Simon's Executive MBA program is offered on the Rochester campus (as well as in Bern, Switzerland), in conjunction with the Institut für Finanzmanagement at the Universität Bern. The Bern program is equivalent to the Rochester program and is taught by Simon School faculty and European scholars. Students are typically sponsored by their organizations and earn a University of Rochester degree. Like Rochester's Executive MBA students, the students of the Rochester-Bern Executive MBA program in Switzerland come from a wide variety of countries and cultures. Bern students spend their four-week summer term in Rochester studying alongside American students.

==MS programs==
Simon Master of Science (MS) programs generally only require one year of full-time study. Students also have the opportunity to take some classes with MBA candidates, work on multicultural teams, and participate in a variety of extracurricular activities. The school offers MS programs in accountancy, business analytics, finance, health care management, management, marketing analytics, and medical management.

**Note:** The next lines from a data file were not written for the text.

/-- R51, R54: an inbound queue from its saved values, then what was pushed while it was saved. An entry that a request reserved waits
on or has the value that came meanwhile, and one that held an error still does. -/
def linkFrom (bs : List Byte) (old : List LinkEntry) (o size n : Nat) : List LinkEntry :=
  let one := fun (i : Nat) => match old[i]? with
    | some (.bad l d) => LinkEntry.bad l d
    | some (.reserved id) => .reserved id
    | some (.flying v) => .ready v
    | some .gone => .gone
    | _ => .ready (BitVec.ofNat 128 (pageNat bs (o + size * i) size))
  ((List.range (min 4 n)).map one ++ old.drop n).filter (· != .gone)

/-- R288, R314: a boom slot; what the area does not hold is as it was saved. -/
def boomFrom (bs : List Byte) (old : Boom) (o : Nat) : Boom :=
  let a := pageDbl bs o
  let b := pageDbl bs (o + 8)
  { old with
    rect := BitVec.ofNat 18 (fieldOf a 0 18)
    utag := BitVec.ofNat 16 (fieldOf a 32 16)
    ch := BitVec.ofNat 4 (fieldOf a 48 4)
    gen := BitVec.ofNat 16 (fieldOf b 0 16)
    arrived := b.getLsbD 16
    held := b.getLsbD 17 }

/-- R314: a saved inbox entry; its origin and kind are as saved. -/
def flightFrom (bs : List Byte) (tags : List Nat) (part : Nat) (old : Option Flight) (o : Nat) : Flight :=
  let h := pageDbl bs o
  let f := old.getD ⟨0, [], Cap.null, part, .other, .berth 0, 0, none, none, false, 0, 0⟩
  let n := if hdrCapword h then 3 else hdrN h
  { f with
    header := h
    words := (List.range n).map fun i => pageDbl bs (o + 8 + 8 * i)
    cap := if hdrCapword h then pageCap bs tags (o + 32) else Cap.null }

/-- R317: a context's transfer numbering. -/
def xferFrom (bs : List Byte) (old : Xfer) (set_ : Nat) : Xfer :=
  let n := 0xB000 + 128 * set_
  let o := 0xC000 + 32 * set_
  { old with
    next := BitVec.ofNat 16 (pageNat bs o 2)
    count := BitVec.ofNat 16 (pageNat bs (o + 2) 2)
    frec := if (pageDbl bs (o + 24)).getLsbD 0 then some (pageDbl bs (o + 8), pageDbl bs (o + 16)) else none
    notes := (List.range 8).filterMap fun i =>
      if (pageDbl bs (n + 16 * i + 8)).getLsbD 0 then some (pageDbl bs (n + 16 * i)) else none }

/-- R317: a context of core i as saved, with its numbering from the area and an epoch of its own. -/
def ctxFrom (bs : List Byte) (old : Ctx) (i c epoch : Nat) : Ctx :=
  { old with
    epoch := epoch
    xf0 := xferFrom bs old.xf0 (8 * i + 2 * c)
    xf1 := xferFrom bs old.xf1 (8 * i + 2 * c + 1) }

/-- R313, R314, R317: core i of a berth from the area and from what the save kept; `live` is the core as it stands. -/
def coreFrom (bs : List Byte) (tags : List Nat) (part : Nat) (live old : Core) (i : Nat) : Core :=
  let o := 4096 * i
  let occ := pageDbl bs (o + 0x180)
  let n := fieldOf (pageDbl bs (o + 0x480)) 0 32
  { old with
    ctxs := (List.range 4).map fun c => (c, ctxFrom bs (tabGet Ctx.reset old.ctxs c) i c ((tabGet Ctx.reset live.ctxs c).epoch + 1))
    links := (List.range 4).flatMap (fun d => [(d, linkFrom bs (tabGet [] old.links d) (o + 96 * d) 8 (fieldOf occ (4 * d) 4))]) ++
      (List.range 4).map (fun d =>
        (4 + d, linkFrom bs (tabGet [] old.links (4 + d)) (o + 96 * d + 32) 16 (fieldOf occ (16 + 4 * d) 4)))
    inbox := (List.range (min 32 (fieldOf occ 32 6))).map fun j => flightFrom bs tags part old.inbox[j]? (0x4000 + 2048 * i + 64 * j)
    chmask := BitVec.ofNat 16 (fieldOf (pageDbl bs (o + 0x188)) 0 16)
    chprio := BitVec.ofNat 32 (fieldOf (pageDbl bs (o + 0x190)) 0 32)
    drop := BitVec.ofNat 32 (fieldOf (pageDbl bs (o + 0x198)) 0 32)
    boom := (List.range 4).map fun j => (j, boomFrom bs (tabGet Boom.reset old.boom j) (o + 0x200 + 32 * j))
    obs := ((List.range 8).map fun j => (0x100 + j, BitVec.ofNat 64 (fieldOf (pageDbl bs (o + 0x280 + 8 * j)) 0 48))) ++
      ((List.range 8).map fun j => (0x108 + j, selectorOf (pageDbl bs (o + 0x2C0 + 8 * j)))) ++
      ((List.range 32).map fun j => (0x140 + j, pageDbl bs (o + 0x300 + 8 * j))) ++
      ((List.range 16).map fun j => (0x160 + j, pageDbl bs (o + 0x400 + 8 * j)))
    freeList := ((List.range (min 128 n)).map fun j => pageNat bs (o + 0x488 + 4 * j) 4).reverse
    since := []
    lastSel := []
    reserved := []
    refused := []
    icache := sharedLines live.icache
    itail := live.itail
    spill := live.spill
    preempted := true }
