def renRec (r : List Rename) (x : TaskRec) : TaskRec := { x with place := x.place.map (renPlace r) }

def renCore (r : List Rename) (part : Nat) (k : Core) : Core :=
  let mine := match k.place with
    | some p => r.any fun e => e.seq == p.seq
    | none => false
  { k with
    ctxs := k.ctxs.map fun e => (e.1, renCtx r part e.2)
    inbox := k.inbox.map (renFlight r part)
    sendq := k.sendq.map fun e => (e.1, e.2.map (renFlight r part))
    spill := k.spill.map fun e => (e.1, e.2.map (renFlight r part))
    bind := k.bind.map fun e => (e.1, renBinding r part e.2)
    freeLaunch := if mine then renId r k.freeLaunch else k.freeLaunch
    place := k.place.map (renPlace r) }

def renCont (r : List Rename) (part : Nat) (c : Cont) : Cont := { c with flight := renFlight r part c.flight }

def renSaved (r : List Rename) (part : Nat) (x : SavedBerth) : SavedBerth :=
  if x.part = part then
    { x with
      cores := x.cores.map fun e => (e.1, renCore r part e.2)
      chans := x.chans.map fun q => (q.1, q.2.map (renCopy r part))
      phases := x.phases.map fun q => (q.1, q.2.map (renCont r part)) }
  else x

def renBerth (r : List Rename) (part : Nat) (b : Berth) : Berth :=
  { b with
    saved := b.saved.map (renSaved r part)
    chans := b.chans.map fun q => (q.1, q.2.map (renCopy r part))
    bag := b.bag.map (renPair r part) }

def renSlice (r : List Rename) (part : Nat) (sl : Slice) : Slice :=
  { sl with
    seg := sl.seg.map (renRec r)
    rings := sl.rings.map fun e => (e.1, e.2.map (renRec r))
    pairs := sl.pairs.map (renPair r part)
    pairRings := sl.pairRings.map fun e => (e.1, e.2.map (renPair r part)) }

def renReq (r : List Rename) (q : Req) : Req :=
  match q.body with
  | .enq g n place => { q with body := .enq g n (place.map (renPlace r)) }
  | _ => q

/-- R316: a launch that leaves its slot, or takes another, keeps everything that refers to it (DEDUCED: log entry 35). -/
def renameLaunches (s : State) (part : Nat) (r : List Rename) : State :=
  { s with
    cores := s.cores.map fun e => (e.1, renCore r part e.2)
    berths := s.berths.map fun e => (e.1, renBerth r part e.2)
    slices := s.slices.map fun e => (e.1, renSlice r part e.2)
    quays := s.quays.map fun e => (e.1, { e.2 with pending := e.2.pending.map (renFlight r part), ring := e.2.ring.map (renFlight r part) })
    mesh := s.mesh.map (renFlight r part)
    reqs := s.reqs.map fun e => (e.1, renReq r e.2)
    phases := s.phases.map fun e => (e.1, e.2.map (renCont r part))
    glob := { s.glob with overflow := s.glob.overflow.map fun o => { o with pair := renPair r part o.pair } } }

/-! ### Suspended launches -/

/-- R314: where the launch blocks start, and the page and place of one; four blocks share a page. -/
def blockPage (s : State) (part j : Nat) : Nat := fieldOf (partOf s part).peSave 16 32 * 65536 + 0x62000000 + 65536 * (j / 4)

/-- R310: the deadline time that a launch in a slot has left, in µs (DEDUCED: log entry 35). -/
def deadlineLeft (s : State) (l : Launch) : Nat :=
  if l.dlLeft = 0 then 0 else max 1 (l.dlLeft - (s.clk - l.acceptedAt) / clkPerUs)

/-- R314: a launch block. -/
def blockBytes (id : Nat) (l : Launch) : List Byte :=
  dblBytes l.d0 ++ dblBytes l.d1 ++ dblBytes l.d2 ++ dblBytes l.d3 ++ capBytes l.root ++ bytesOf 8 (id + 2 ^ 8) ++ bytesOf 8 l.base ++
    bytesOf 8 l.retired ++ bytesOf 8 (l.avg.getD (2 ^ 64 - 1)) ++ bytesOf 8 l.dlLeft ++ bytesOf 8088 0 ++
    bytesOf 8192 ((l.bits.map fun i => 2 ^ (i - l.base)).sum)

/-- R316: the pages that hold the suspended launches of a partition. -/
def writeBlocks (s : State) (part : Nat) (ls : List (Nat × Nat × Launch)) : State :=
  (List.range ((ls.length + 3) / 4)).foldl (fun s g =>
    let four := (ls.drop (4 * g)).take 4
    let tags := (List.range 4).flatMap fun i => match four[i]? with
      | some e => if e.2.2.root.tag then [0x4000 * i + 0x20] else []
      | none => []
    putPage s part (blockPage s part (4 * g)) (padTo 65536 (four.flatMap fun e => blockBytes e.1 e.2.2)) tags) s

/-- R316: a launch as its block holds it; what the block does not hold is as it was suspended. -/
def launchFrom (s : State) (part block : Nat) (l : Launch) : Launch :=
  let (pg, tags) := getPage s part (blockPage s part block)
  let o := 0x4000 * (block % 4)
  let avg := pageNat pg (o + 0x58) 8
  let base := pageNat pg (o + 0x48) 8
  let map_ := (pg.drop (o + 0x2000)).take 8192
  { l with
    d0 := pageDbl pg o
    d1 := pageDbl pg (o + 8)
    d2 := pageDbl pg (o + 16)
    d3 := pageDbl pg (o + 24)
    root := pageCap pg tags (o + 0x20)
    base := base
    retired := pageNat pg (o + 0x50) 8
    avg := if avg = 2 ^ 64 - 1 then none else some avg
    dlLeft := pageNat pg (o + 0x60) 8
    acceptedAt := s.clk
    readySince := []
    bits := map_.zipIdx.flatMap fun e => ((List.range 8).filter fun i => e.1.getLsbD i).map fun i => base + 8 * e.2 + i }

/-- R316: the slot a returning launch takes: the lowest free one of its own quay, else of the other. -/
def freeSlot (s : State) (quay : Nat) : Option Nat :=
  (((List.range 32).map (32 * quay + ·)) ++ (List.range 32).map (32 * (1 - quay) + ·)).find? fun i => (tabFind? s.launches i).isNone

/-- R310: whether a slice of a partition is being run or begun. -/
def partRuns (s : State) (part : Nat) : Bool := (List.range 128).any fun b => berthPart s b == some part

/-- R316: suspended launches return to free slots in their order of acceptance (one that a fence has failed may complete at once); one that finds none raises the overrun source (DEDUCED: log entry 35). -/
def returnLaunches (part : Nat) : List (Nat × Nat × Launch) → State → State
  | [], s => s
  | e :: r, s =>
    match freeSlot s (e.1 / 32) with
    | some i =>
      let l := { launchFrom s part e.2.1 e.2.2 with home := livingQuay s (i / 32) }
      let p := partOf s part
      let s := setPart s part { p with suspended := p.suspended.filter fun x => x.2.2.seqNo != e.2.2.seqNo }
      returnLaunches part r (completeLaunch (renameLaunches (setLaunch s i l) part [⟨l.seqNo, 128 + l.seqNo, i⟩]) i)
    | none => raisePart s part 12

def restoreLaunches (s : State) (part : Nat) : State :=
  if partRuns s part then returnLaunches part (partOf s part).suspended s else s

/-- R316: whether any partition's launches wait for a slot. -/
def restoreWaiting (s : State) : State := (List.range 16).foldl restoreLaunches s

/-- R316: whether no berth is left running a partition. -/
def partitionIdle (s : State) (part : Nat) : Bool :=
  !partRuns s part && (List.range 128).any fun b => slicedFor s b part

/-- R316. The launches of a partition that no berth runs are written to launch blocks, and their slots are freed. -/
def execLaunchSuspend (part : Nat) (s : State) : Outcome :=
  runEvent (do
    let s ← get
    let mine := s.launches.filter fun e => e.2.part == part
    need (partitionIdle s part && !mine.isEmpty)
    let stopped := mine.map fun e => (e.1, { e.2 with dlLeft := deadlineLeft s e.2, acceptedAt := s.clk })
    let held := (((partOf s part).suspended.map fun e => (e.1, e.2.2)) ++ stopped).mergeSort fun a b => a.2.seqNo ≤ b.2.seqNo
    let all := held.zipIdx.map fun e => (e.1.1, e.2, e.1.2)
    need (areaReady s part (blockPage s part 0) ((all.length + 3) / 4))
    let s := writeBlocks s part all
    let s := setPart s part { partOf s part with suspended := all }
    let s := { s with launches := s.launches.filter fun e => e.2.part != part }
    set (restoreWaiting (renameLaunches s part (mine.map fun e => ⟨e.2.seqNo, e.1, 128 + e.2.seqNo⟩)))) s

/-! ### The schedule -/

/-- R317, R46. A berth resumes: all its pre-empted cores at once (DESIGN CHOICE: log entry 43), the next partition of its schedule, or its spill queues. -/
def execCoreResumption (berth : Nat) (s : State) : Outcome :=
  runEvent (do
    let s ← get
    if (List.range 4).any fun i => (coreOf s (4 * berth + i)).preempted then do
      set ((List.range 4).foldl (fun s i => thawCore s (4 * berth + i)) s)
      drainBerth berth
    else if isSliced s berth && (berthOf s berth).runs.isNone then do
      need (betweenSlices s)
      let e ← needSome (nextEntry s)
      let part := tsPart (tabGet 0 s.glob.tsEnt e)
      match (berthOf s berth).saved.find? fun x => x.part == part with
      | none => do
        let s := giveBerth s berth part
        set (setBerth s berth { berthOf s berth with runs := some part })
      | some x => do
        need (areaReady s part (saveBase s part berth) 193)
        set (restoreBerth (if (berthOf s berth).holds = some part then s else clearBerth s berth) berth x)
      modify fun s => restoreLaunches s part
      drainBerth berth
    else do
      need (spillWaits s berth)
      drainBerth berth) s

/-- R391: groups of a partition that were discarded in an earlier slice may be placed again, those of a launch that still waits for a slot
included. -/
def placeAgain (s : State) (part : Nat) : State :=
  let s := setPart s part { partOf s part with suspended := (partOf s part).suspended.map fun e => (e.1, e.2.1, { e.2.2 with later := [] }) }
  { s with launches := s.launches.map fun (e : Nat × Launch) => (e.1, if e.2.part = part then { e.2 with later := [] } else e.2) }

/-- R310, R316. Every sliced berth has restored the next entry's partition: its slice begins. -/
def execSliceBegin (s : State) : Outcome :=
  runEvent (do
    let s ← get
    need (betweenSlices s && !(slicedBerths s).isEmpty)
    let e ← needSome (nextEntry s)
    let part := tsPart (tabGet 0 s.glob.tsEnt e)
    need ((slicedBerths s).all fun b => (berthOf s b).runs == some part)
    let s := placeAgain (restoreLaunches s part) part
    set { s with glob := { s.glob with slice := some e, sliceAt := s.clk, sliceEnding := false, lastSlice := e } }) s

/-- R310: D of the running slice, in clk. -/
def sliceDeadline (s : State) : Nat :=
  match s.glob.slice with
  | some e => tsDeadline (tabGet 0 s.glob.tsEnt e) * clkPerUs
  | none => 0

/-- R310. The slice has lasted its time: the master sends each sliced berth a slice end. -/
def execSliceEnd (s : State) : Outcome :=
  runEvent (do
    let s ← get
    let e ← needSome s.glob.slice
    need (!s.glob.sliceEnding && s.glob.sliceAt + tsLength (tabGet 0 s.glob.tsEnt e) * clkPerUs ≤ s.clk)
    let d := sliceDeadline s
    let s := (slicedBerths s).foldl (fun s b =>
      if (berthOf s b).runs.isNone then s
      else setBerth s b { berthOf s b with sliceEnd := some ⟨s.clk, d, false, false, false⟩ }) s
    set { s with glob := { s.glob with sliceEnding := true } }) s

/-! ### A berth's slice end -/

/-- R311: the bytes that remain in a berth's lighter queues. -/
def lighterLeft (s : State) (b : Nat) : Nat :=
  ((berthOf s b).chans.map fun q => (q.2.map fun c => ((copyTotal c - c.count) * copyWidth c + 7) / 8).sum).sum

/-- R311: Ed; none is infinite. -/
def drainCost (s : State) (b : Nat) : Option Nat :=
  let gs := groupsOn s b
  if gs.any fun g => g.2.1.avg.isNone then none
  else some ((gs.map fun g => g.2.1.avg.getD 0 - (s.clk - g.2.2.at_)).foldl max 0 + ceilDiv (lighterLeft s b) 128)

/-- R311: Es. -/
def saveCost (s : State) (b : Nat) : Nat := ceilDiv (0x400000 + 0x10000 * (berthOf s b).wDirty.length) 128 + 2000

/-- R311, R343: a launch whose groups may be discarded. -/
def discardable (l : Launch) : Bool := lnReissuable l && !lnRwv l

/-- R311: the choice of a berth: 0 drain, 1 save, 2 discard, 3 save with an overrun (DEDUCED: log entry 45). -/
def sliceChoice (s : State) (b d : Nat) : Nat :=
  let gs := groupsOn s b
  if gs.isEmpty then 1
  else if (match drainCost s b with
    | some e => decide (e ≤ d)
    | none => false) then 0
  else if saveCost s b ≤ d then 1
  else if gs.all fun g => discardable g.2.1 then 2
  else 3

/-- R365: in replay the choice is the log's (DEDUCED: log entry 45). -/
def loggedChoice (s : State) (part b : Nat) : Option Nat :=
  let p := partOf s part
  if p.ck.ctl.getLsbD 1 then
    match p.ck.replaying.find? fun x => logOf x == (2, 0) with
    | some (.sliceChoice b' c) => if b' = b then some c else none
    | _ => none
  else none

/-- R315: every group of a berth is discarded. -/
def discardBerth (s : State) (b : Nat) : State :=
  (groupsOn s b).foldl (fun s g =>
    let s := discardGroup s g.1 g.2.1 g.2.2
    let l := (tabFind? s.launches g.1).getD g.2.1
    setLaunch s g.1 { l with later := setInsert l.later g.2.2.idx }) s

/-- R312, R313: a berth that has to save does so as soon as its engines have finished what they accepted. -/
def trySave (s : State) (part b : Nat) : State :=
  if saveReady s part b then saveBerth s part b
  else
    match (berthOf s b).sliceEnd with
    | some e => setBerth s b { berthOf s b with sliceEnd := some { e with draining := false, saving := true } }
    | none => s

The University of Rochester's Hajim School of Engineering and Applied Sciences also offers a Master of Technical Entrepreneurship and Management (T.E.A.M.) program, with some courses completed at Simon Business School.

==MS in Health Care Management in New York City==
The MS in Health Care Management curriculum is designed for working professionals who want to develop the skills to better evaluate their organizations, optimize care delivery, and prepare for the next round of fundamental industry change.

Simon Business School's NYC home is located in the Tribeca area of lower Manhattan.

==PhD program==
Introduced in 1965, Simon Business School offers a PhD programs with a variety of concentrations.

The most common majors are Accounting, Finance, Marketing, Computer Information Systems, and Operations Management. Regardless of the major, all students' first-year studies include a core program designed to build a firm foundation of mathematics, statistics, and economics. While the majority of the courses are taken in common by all the incoming students, there is some specialization. This specialization gets more specific in the second year when the students concentrate on their major and minor fields of study.

==Notable alumni and students==
- David Anderson - former literary historian and business consultant
- Arunas A. Chesonis – chief executive officer (CEO) and chairman of the board, Sweetwater Energy; former chairman of the board and CEO, PAETEC Holding Corp.
- Tim Cost – president, Jacksonville University
- Gerry Gitner – former CEO, Trans World Airlines (TWA); co-founder and former president, People Express Airlines (PEOPLExpress); former senior executive, Pan American World Airways (Pan Am); former chairman and CEO, Pan Am World Services
- Pramit Jhaveri – former CEO, Citibank India
- René F. Jones - Chief executive officer (CEO) of M&T Bank
- Robert M. Lynch - President and CEO of Papa John's Pizza
- Ed Mitzen - founder and CEO of Fingerpaint Group
- Robert E. Rich Jr. – senior chairman, Rich Products Corporation
- Dominic Seiterle – former Canadian Olympic rower and gold medalist

==Academic contributions and research==
The school is also home to three academic journals in management: the Journal of Accounting and Economics, the Journal of Financial Economics, and the Journal of Monetary Economics.